Tag Archives: World War II

B-25 Mitchell bomber

B-25

Proof, in case any was needed, that World War II was not fought in black-n-white by aged segregationists, homophobes and sexists masquerading as “the greatest generation,” but actually by the young and middle-aged in Kodachrome color.

The rest, unfortunately, is true, except the “greatest generation” twaddle invented by a biased television news reader who has, mercifully, retired. Not that I ever watch his former employer’s contemporary nonsense anyhow.

Via Shorpy

Easter 1944

Command performance dawn religious service and staged publicity photograph, Easter 1944, at Hendricks Field, Sebring, Florida, where my father was then a student pilot in the B-17 bomber.

A few months later, he moved on to Kansas for pilot training in the B-29. I, who was but two months old at Easter, 1944, went back to Sebring in 1974 as a journalist covering the Sebring international auto races.

USS Abercrombie

USS Abercrombie DE 343

Sunk on purpose by Navy Skyhawks in 1968, she lies somewhere on the bottom of the Pacific off Baja, CA. But while she lived, as related in Little Ship Big War, The Saga of DE343, she was a microcosm of World War II and its civilian and professional sailors.

Even down to her irascible captain who fled her, unceremoniously, in the midst of the nightmarish Okinawa campaign in which she fought off sixteen kamikaze attacks. All deftly explained by one of her officers turned author Cmdr Edward P. Stafford.
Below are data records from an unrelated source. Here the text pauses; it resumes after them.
/-- The shape of a word. A `LIMM` before a word of the G format that names no b operand (`RDX`, `CONF`, `BCAST`), or before `QRD` or `QWR`,
which name no address, breaks it: no rule speaks of one there (R74, R152). DESIGN CHOICE (log 77). -/
def shape (i : Instr) (form : Nat) (limm : Bool) : Shape :=
  let b1 (b : BitVec 7) (n : Nat) : List Use := if limm then [] else [.src b n]
  let alu (op : Nat) (y : Bool) (g : BitVec 3) (d a b : BitVec 7) (forms : List Nat) (n nb : Nat) : Shape :=
    { op := op, y := y, guard := g, uses := [.dst d n, .src a n] ++ b1 b nb, forms := forms, limm := true }
  let acc (op : Nat) (y : Bool) (g : BitVec 3) (d a b : BitVec 7) (forms : List Nat) (nd n : Nat) : Shape :=
    { op := op, y := y, guard := g, uses := [.both d nd, .src a n] ++ b1 b n, forms := forms, limm := true }
  let one (op : Nat) (y : Bool) (g : BitVec 3) (d a : BitVec 7) (forms : List Nat) (nd na : Nat) : Shape :=
    { op := op, y := y, guard := g, uses := [.dst d nd, .src a na], forms := forms }
  let mem (op : Nat) (y : Bool) (g : BitVec 3) (m : BitVec 3) (a : BitVec 7) (us : List Use) : Shape :=
    { op := op, y := y, guard := g, uses := us ++ addrUses m a, limm := true, cp := 4 }
  let eng (op : Nat) (y : Bool) (g : BitVec 3) (us : List Use) (fr : FlagRule) : Shape :=
    { op := op, y := y, guard := g, uses := us, flagRule := fr }
  match i with
  | .sched _ _ _ _ _ => { op := 0x00 }
  | .limm _ => { op := 0x01 }
  | .xmod _ _ _ _ _ _ => { op := 0x02 }
  | .eret g => { op := 0x08, y := true, guard := g }
  | .exit g => { op := 0x09, y := true, guard := g }
  | .rdx y g d a => one 0x0A y g d a [0] 1 1
  | .wrx y g a b => { op := 0x0B, y := y, guard := g, uses := [.src a 1] ++ b1 b 1, limm := true }
  | .movsRd y g d _ => { op := 0x0C, y := y, guard := g, uses := [.dst d 1] }
  | .movsWr y g _ a => { op := 0x0C, y := y, guard := g, uses := [.src a 1] }
  | .rdclkCyc y g d => { op := 0x0D, y := y, guard := g, uses := [.dst d 2] }
  | .rdclkNs y g d => { op := 0x0D, y := y, guard := g, uses := [.dst d 2] }
  | .iadd y g d a b => alu 0x10 y g d a b [0, 1, 2, 3, 4, 5] (wide64 form) (wide64 form)
  | .isub y g d a b => alu 0x11 y g d a b [0, 1, 2, 3, 4, 5] (wide64 form) (wide64 form)
  | .iaddi y g d a _ => { one 0x12 y g d a [0, 1, 2, 3, 4, 5] (wide64 form) (wide64 form) with limm := true }
  | .imul y g d a b => alu 0x13 y g d a b [0, 1, 2, 3] (wide64 form) (wide64 form)
  | .imulh y g d a b => alu 0x14 y g d a b [0, 1, 2, 3] (wide64 form) (wide64 form)
  | .imad y g d a b => acc 0x15 y g d a b [0, 1, 2, 3] (wide64 form) (wide64 form)
  | .imin y g d a b => alu 0x16 y g d a b [0, 1, 2, 3] (wide64 form) (wide64 form)
  | .imax y g d a b => alu 0x17 y g d a b [0, 1, 2, 3] (wide64 form) (wide64 form)
  | .and y g d a b => alu 0x18 y g d a b [0, 2] (wide2 form) (wide2 form)
  | .or y g d a b => alu 0x19 y g d a b [0, 2] (wide2 form) (wide2 form)
  | .xor y g d a b => alu 0x1A y g d a b [0, 2] (wide2 form) (wide2 form)
  | .andn y g d a b => alu 0x1B y g d a b [0, 2] (wide2 form) (wide2 form)
  | .shl y g d a b => alu 0x1C y g d a b [0, 2] (wide2 form) 1
  | .shr y g d a b => alu 0x1D y g d a b [0, 2] (wide2 form) 1
  | .sar y g d a b => alu 0x1E y g d a b [0, 2] (wide2 form) 1
  | .shi y g d a _ _ => { one 0x1F y g d a [0] 1 1 with limm := true }
  | .bfe y g d a b => alu 0x20 y g d a b [0, 1] 1 1
  | .bfi y g d a b => acc 0x21 y g d a b [0] 1 1
  | .popc y g d a => one 0x22 y g d a [0] 1 1
  | .clz y g d a => one 0x22 y g d a [0] 1 1
  | .ctz y g d a => one 0x22 y g d a [0] 1 1
  | .brev y g d a => one 0x22 y g d a [0] 1 1
  | .bswap y g d a => one 0x22 y g d a [0] 1 1
  | .mov y g d b =>
    { op := 0x23, y := y, guard := g, uses := [.dst d (wide2 form)] ++ b1 b (wide2 form), forms := [0, 2], limm := true }
  | .lea y g d a b =>
    { op := 0x24, y := y, guard := g, uses := [.dst d 2, .src a 2] ++ b1 b 1, forms := List.range 10, limm := true }
  | .idot4 y g d a b => acc 0x25 y g d a b [0, 1, 2] 1 1
  | .imadw y g d a b => acc 0x26 y g d a b [0, 1] 2 1
  | .fadd y g d a b => alu 0x28 y g d a b [0, 1, 2, 3, 4] 1 1
  | .fsub y g d a b => alu 0x29 y g d a b [0, 1, 2, 3, 4] 1 1
  | .fmul y g d a b => alu 0x2A y g d a b [0, 1, 2, 3, 4] 1 1
  | .ffma y g d a b => acc 0x2B y g d a b [0, 1, 2, 3, 4] 1 1
  | .fmin y g d a b => alu 0x2C y g d a b [0, 1, 2, 3, 4] 1 1
  | .fmax y g d a b => alu 0x2D y g d a b [0, 1, 2, 3, 4] 1 1
  | .fabs y g d a => one 0x2E y g d a [0, 1, 2, 3, 4] 1 1
  | .fneg y g d a => one 0x2E y g d a [0, 1, 2, 3, 4] 1 1
  | .fnabs y g d a => one 0x2E y g d a [0, 1, 2, 3, 4] 1 1
  | .fcls y g d a => one 0x2F y g d a [0, 1, 2] 1 1
  | .fdot2 y g d a b => acc 0x30 y g d a b [0, 1] 1 1
  | .frnd y g d a r => { one 0x31 y g d a [0, 1, 2, 3, 4] 1 1 with fields := decide (r.toNat ≤ 5) }
  | .fscl y g d a b => alu 0x32 y g d a b [0, 1, 2] 1 1
  | .rcp y g d a => one 0x38 y g d a [0] 1 1
  | .rsq y g d a => one 0x38 y g d a [0] 1 1
  | .sqrt y g d a => one 0x38 y g d a [0] 1 1
  | .ex2 y g d a => one 0x38 y g d a [0] 1 1
  | .lg2 y g d a => one 0x38 y g d a [0] 1 1
  | .sin y g d a => one 0x38 y g d a [0] 1 1
  | .cos y g d a => one 0x38 y g d a [0] 1 1
  | .tanh y g d a => one 0x38 y g d a [0] 1 1
  | .cvti y g d a s t =>
    { one 0x40 y g d a (if isBinary8 t.toNat then [0, 1] else [0]) (if t == 3 || t == 7 then 2 else 1)
        (if 2 ≤ s.toNat then 2 else 1) with fields := codeOk t }
  | .cvtf y g d a s t =>
    { one 0x41 y g d a (if isBinary8 t.toNat then [0, 1] else [0]) (if t == 3 || t == 7 then 2 else 1) 1
        with fields := codeOk t && s != 3 }
  | .cvtb y g d a s _ =>
    { one 0x42 y g d a (if isBinary8 s.toNat then [0, 1] else [0]) 1 1
        with fields := isBinary8 s.toNat || decide (11 ≤ s.toNat ∧ s.toNat ≤ 15) }
  | .cvts y g d a b => alu 0x43 y g d a b (List.range 12) 1 1
  | .qblk y g d a k t =>
    { one 0x44 y g d a [0] 1 1 with fields := decide (t.toNat ≤ 4) && d.toNat != 104 + k.toNat }
  | .pack y g d a b => if form = 0 then alu 0x45 y g d a b [0, 1, 2] 1 1 else acc 0x45 y g d a b [0, 1, 2] 1 1
  | .unpk y g d a w k =>
    { one 0x46 y g d a [0] 1 1 with fields := decide (w.toNat ≤ 2 ∧ k.toNat < 2 ^ (w.toNat + 1)) }
  | .icmp y g c p a b =>
    { op := 0x48, y := y, guard := g, uses := [.src a (wide2 form)] ++ b1 b (wide2 form), forms := [0, 2], limm := true,
      fields := decide (c.toNat ≤ 9) && p != 7 }
  | .fcmp y g c p a b =>
    { op := 0x49, y := y, guard := g, uses := [.src a 1] ++ b1 b 1, forms := [0, 1, 2], limm := true,
      fields := decide (c.toNat ≤ 7) && p != 7 }
  | .sel y g d a b => acc 0x4A y g d a b [0, 2] (wide2 form) (wide2 form)
  | .plop y g p _ _ _ => { op := 0x4B, y := y, guard := g, fields := p != 7 }
  | .pmovP y g p a => { op := 0x4C, y := y, guard := g, uses := [.src a 1], fields := p != 7 }
  | .pmovV y g d _ => { op := 0x4C, y := y, guard := g, uses := [.dst d 1] }
  | .pmovM y g d => { op := 0x4C, y := y, guard := g, uses := [.dst d 1] }
  | .pmovS y g a => { op := 0x4C, y := y, guard := g, uses := [.src a 1] }
  | .icmpi y g c p a _ =>
    { op := 0x4D, y := y, guard := g, uses := [.src a (wide2 form)], forms := [0, 2], limm := true,
      fields := decide (c.toNat ≤ 9) && p != 7 }
  | .shfl y g d a b => alu 0x50 y g d a b (List.range 8) (if 4 ≤ form then 2 else 1) 1
  | .voteAll y g p _ => { op := 0x51, y := y, guard := g, fields := p != 7 }
  | .voteAny y g p _ => { op := 0x51, y := y, guard := g, fields := p != 7 }
  | .voteBallot y g d _ => { op := 0x51, y := y, guard := g, uses := [.dst d 1] }
  | .voteUni y g p a => { op := 0x51, y := y, guard := g, uses := [.src a 1], fields := p != 7 }
  | .red y g d a o t =>
    { one 0x52 y g d a [0] (if t == 3 || t == 4 then 2 else 1) (if t == 3 || t == 4 then 2 else 1)
        with fields := decide (o.toNat ≤ 5) && t != 7 && !(decide (3 ≤ o.toNat) && (t == 2 || t == 5 || t == 6)) }
  | .scanl y g d a o _ t =>
    { one 0x53 y g d a [0] (if t == 3 || t == 4 then 2 else 1) (if t == 3 || t == 4 then 2 else 1)
        with fields := decide (o.toNat ≤ 5) && t != 7 && !(decide (3 ≤ o.toNat) && (t == 2 || t == 5 || t == 6)) }
  | .conf y g d a => one 0x54 y g d a [0, 2] 1 (wide2 form)
  | .bcast y g d a => one 0x55 y g d a [0, 2] (wide2 form) (wide2 form)
  | .bra y g _ => { op := 0x58, y := y, guard := g, limm := true }
  | .call y g d _ => { op := 0x59, y := y, guard := g, uses := [.dst d 2], limm := true }
  | .ret y g a => { op := 0x5A, y := y, guard := g, uses := [.src a 2] }
  | .join y g => { op := 0x5B, y := y, guard := g }
  | .joinM y g a => { op := 0x5B, y := y, guard := g, uses := [.src a 1] }
  | .loop y n a i =>
    { op := 0x5C, y := y, uses := [.src a 1], limm := true,
      fields := n != 3 && decide (104 ≤ a.toNat ∧ a.toNat ≤ 120) && (limm || i != 0) }
  | .endl y n i => { op := 0x5D, y := y, limm := true, fields := n != 3 && (limm || i.msb) }
  | .lwait y g f => { op := 0x5E, y := y, guard := g, mFlag := some f, flagRule := .required }
  | .brx y g a b => { op := 0x5F, y := y, guard := g, uses := [.src a 2] ++ b1 b 1, limm := true }
  | .ld y g d a f m =>
    { mem 0x60 y g m a [.dst d (if m.msb then 2 else 1)] with
      forms := [0, 1, 2, 3, 4], flagRule := .optional, mFlag := some f, fields := (memSize form m.msb).isSome }
  | .st y g d a m =>
    { mem 0x61 y g m a [.src d (if m.msb then 2 else 1)] with
      forms := [0, 1, 2, 3, 4], colour := true, mFlag := some 15, fields := (memSize form m.msb).isSome }
  | .ldv y g d a f m =>
    { mem 0x62 y g m a [.dst d 4] with flagRule := .optional, mFlag := some f, fields := !m.msb }
  | .stv y g d a m => { mem 0x63 y g m a [.src d 4] with colour := true, mFlag := some 15, fields := !m.msb }
  | .stq y g d a f m =>
    { mem 0x64 y g m a [.src d 1] with
      forms := List.range 11, colour := true, mFlag := some f, fields := !m.msb || decide (4 ≤ form) }
  | .prf y g a m =>
    { mem 0x65 y g (if m then 3 else 2) a [] with cp := 3, mFlag := some 15 }
  | .lds y g d a f m =>
    { mem 0x66 y g m a [.dst d (if m.msb then 2 else 1)] with
      forms := [0, 1, 2, 3, 4], flagRule := .optional, mFlag := some f, scope := true,
      fields := (memSize form m.msb).isSome }
  | .qrd y g d _ f => { op := 0x67, y := y, guard := g, uses := [.dst d 1], flagRule := .optional, mFlag := some f }
  | .qwr y g d _ f => { op := 0x68, y := y, guard := g, uses := [.src d 1], mFlag := some f }
  | .atom y g d a f m =>
    { mem 0x6C y g m a [.both d (if m.msb then 2 else 1)] with
      forms := List.range 9, flagRule := .optional, mFlag := some f, scope := true, colour := true }
  | .cas y g d a f m =>
    { mem 0x6D y g m a [.both d (if m.msb then 4 else 2)] with
      flagRule := .required, mFlag := some f, scope := true, colour := true }
  | .atomf y g d a f m =>
    { mem 0x6E y g m a [.both d 1] with
      forms := List.range 5, flagRule := .optional, mFlag := some f, scope := true, colour := true, fields := !m.msb }
  | .atst y g d a f m =>
    { mem 0x6F y g m a [.src d (if m.msb then 2 else 1)] with
      flagRule := .optional, mFlag := some f, scope := true, colour := true }
  | .mclaim y g d n c => { eng 0x70 y g [.dst d 1] .optional with fields := decide (n.toNat + c.toNat + 1 ≤ 32) }
  | .mrel y g n c => { eng 0x70 y g [] .never with fields := decide (n.toNat + c.toNat + 1 ≤ 32) }
  | .mbind y g _ a _ => eng 0x70 y g [.src a 1] .never
  | .mma y g _ _ _ => { eng 0x71 y g [] .optional with forms := List.range 10 }
  | .mmas y g _ _ _ => { eng 0x71 y g [] .optional with forms := List.range 10, limm := true }
  | .mmab y g _ _ _ => { eng 0x71 y g [] .optional with forms := List.range 10, limm := true, fields := limm }
  | .amovRd y g d a f => { eng 0x72 y g [.dst d 1, .src a 1] .optional with limm := true, mFlag := some f }
  | .amovWr y g d a => { eng 0x72 y g [.src d 1, .src a 1] .never with limm := true, mFlag := some 15 }
  | .azero y g _ _ => eng 0x73 y g [] .optional
  | .acvt y g _ a c t =>
    { eng 0x73 y g [.src a 1] .optional with
      forms := List.range 4,
      fields := (t == 0 || t == 10 || decide (17 ≤ t.toNat ∧ t.toNat ≤ 23))
        && (decide (17 ≤ t.toNat) || !(c || form % 2 == 1)) }
  | .qmv y g d a => eng 0x74 y g [.dst d 1, .src a 1] .optional
  | .rjoin y g a => eng 0x74 y g [.src a 1] .optional
  | .copy y g _ a q _ r =>
    { eng 0x75 y g [.src a 1] .optional with
      cp := 4, fields := decide (q.toNat ≤ 4) && ((q == 4) == decide (6 ≤ r.toNat)) }
  | .gather y g _ a => { eng 0x76 y g [.src a 1] .optional with cp := 4 }
  | .sbind y g _ a => eng 0x76 y g [.src a 1] .never
  | .stream y g a => eng 0x76 y g [.src a 1] .optional
  | .streamPost y g _ => eng 0x76 y g [] .never
  | .hwaitFree y g _ => eng 0x77 y g [] .never
  | .hwaitFull y g _ => eng 0x77 y g [] .never
  | .hrel y g _ => eng 0x77 y g [] .never
  | .hstat y g d _ => eng 0x77 y g [.dst d 2] .optional
  | .scfg y g s w =>
    { eng 0x78 y g [] .optional with forms := List.range 5, fields := semiringFmt s.toNat form && w != 3 }
  | .scan y g a => eng 0x78 y g [.src a 1] .optional
  | .csend y g a => eng 0x79 y g [.src a 1] .optional
  | .crecv y g a => eng 0x79 y g [.src a 1] .optional
  | .cbar y g d => eng 0x79 y g [.dst d 1] .optional
  | .grow y g d a => eng 0x7A y g [.dst d 1, .src a 1] .optional
  | .spawn y g d a => eng 0x7A y g [.dst d 1, .src a 1] .optional
  | .qpush y g d a s =>
    { eng 0x7B y g [.src d 1, .src a (if s == 1 then 2 else 1)] .optional with
      fields := decide (s.toNat ≤ 1 ∧ d.toNat < 104) }
  | .qpop y g d a s =>
    { eng 0x7B y g [.dst d 1, .src a (if s == 1 then 2 else 1)] .optional with
      fields := decide (s.toNat ≤ 1 ∧ d.toNat < 104) }
  | .cwait y g l => { eng 0x7C y g [] .never with fields := decide (l.toNat ≤ 4) }
  | .cancel y g l => { eng 0x7C y g [] .optional with fields := decide (l.toNat ≤ 4) }
  | .incup y g d a p _ =>
    { eng 0x7D y g [.dst d (if p then 2 else 1), .src a (if p then 2 else 1)] .optional with }
  | .incrd y g d p _ =>
    { eng 0x7D y g [.dst d (if p then 2 else 1)] .optional with scope := true, fields := d != 120 }
  | .bndset y g a => eng 0x7D y g [.src a 1] .never
  | .bndcfg y g a => eng 0x7D y g [.src a 1] .never
  | .fence y g s _ _ => { eng 0x7E y g [] .never with fields := decide (s.toNat ≤ 8) }
  | .bar y s => { eng 0x7E y 7 [] .optional with fields := s == 0 || s == 4 }
  | .qfence y g m k => { eng 0x7E y g [] .optional with fields := m != 0 || k != 0 }
  | _ => { op := 0x7F }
Well worth the read.

One truly amazing thing about the book is that it was originally published in 1984. You’d never know it by the prose. Nothing seems dated. Amazon is selling used copies of the 2000 edition, but mine looks new.

Little Ship Big War

LSMR-ADeck view of an LSMR, from this hobbyist’s page. New stuff to me, these special ships carrying rockets to support troop landings, encountered in Little Ship Big War, The Saga of DE343, by Edward Peary Stafford.

Good book it is, with much day-to-day detail of life aboard a destroyer escort in the last months of World War II. I had no idea, for instance, that the infamous kamikazes did not just dive down on a ship, but also came in low, on the water, to collide with the front, back or side of a ship At Okinawa, there were twin-engine suicide bombers,  suicide boats, even suicide swimmers with bombs. Japanese jihadis!

DE343, the USS Abercrombie, was named for a Devastator pilot shot down at Midway. His namesake ship saw a lot less action, but when it did it was hair-raising. Stafford also wrote The Big E, a newly republished 1964 bestseller which I may read next.

AT-6 Texan

AT-6 Texan Private version of the Texan (distinguishable from the Harvards sold to UK, NZ and Canada by its lack of an exhaust pipe extension from the cowling) the ubiquitous pilot trainer of World War 2.

PT-19 trainees

Cuero_TX_PT-19_pilots_1942.jpg

It never gets this cold in Cuero, southeast of Austin, but these boys are headed to altitude in open cockpits. Taken at the former Cuero Army Air Field in 1942 when this was basic pilot training. I do not subscribe to the "greatest generation" baloney, which I think mainly scorns Korea and Vietnam veterans, but it’s for sure these guys had to deal with some fairly primitive technology. They were just lucky to have the almost complete backing of the whole country during their war.

As We May Think

I’d heard of this classic essay by Vannevar Bush (who was apparently unrelated to the later presidents) a few times but never read it until recently. Written in 1945, it summarizes some of the ways in which science helped win World War II (without getting specific about radar or much else, however) and what it will do in the future.

VB seems to predict the desktop computer, a Windows-like operating system (graphical user interface) and Google-type search engines: "Wholly new forms of encyclopedias will appear, ready made with a mesh of associative trails running through them, ready to be dropped into the memex and there amplified." Even digital photography gets a hint or two. It’s long, at twenty-two pages, and the sexism of the day is jarring, but it’s still worth the effort.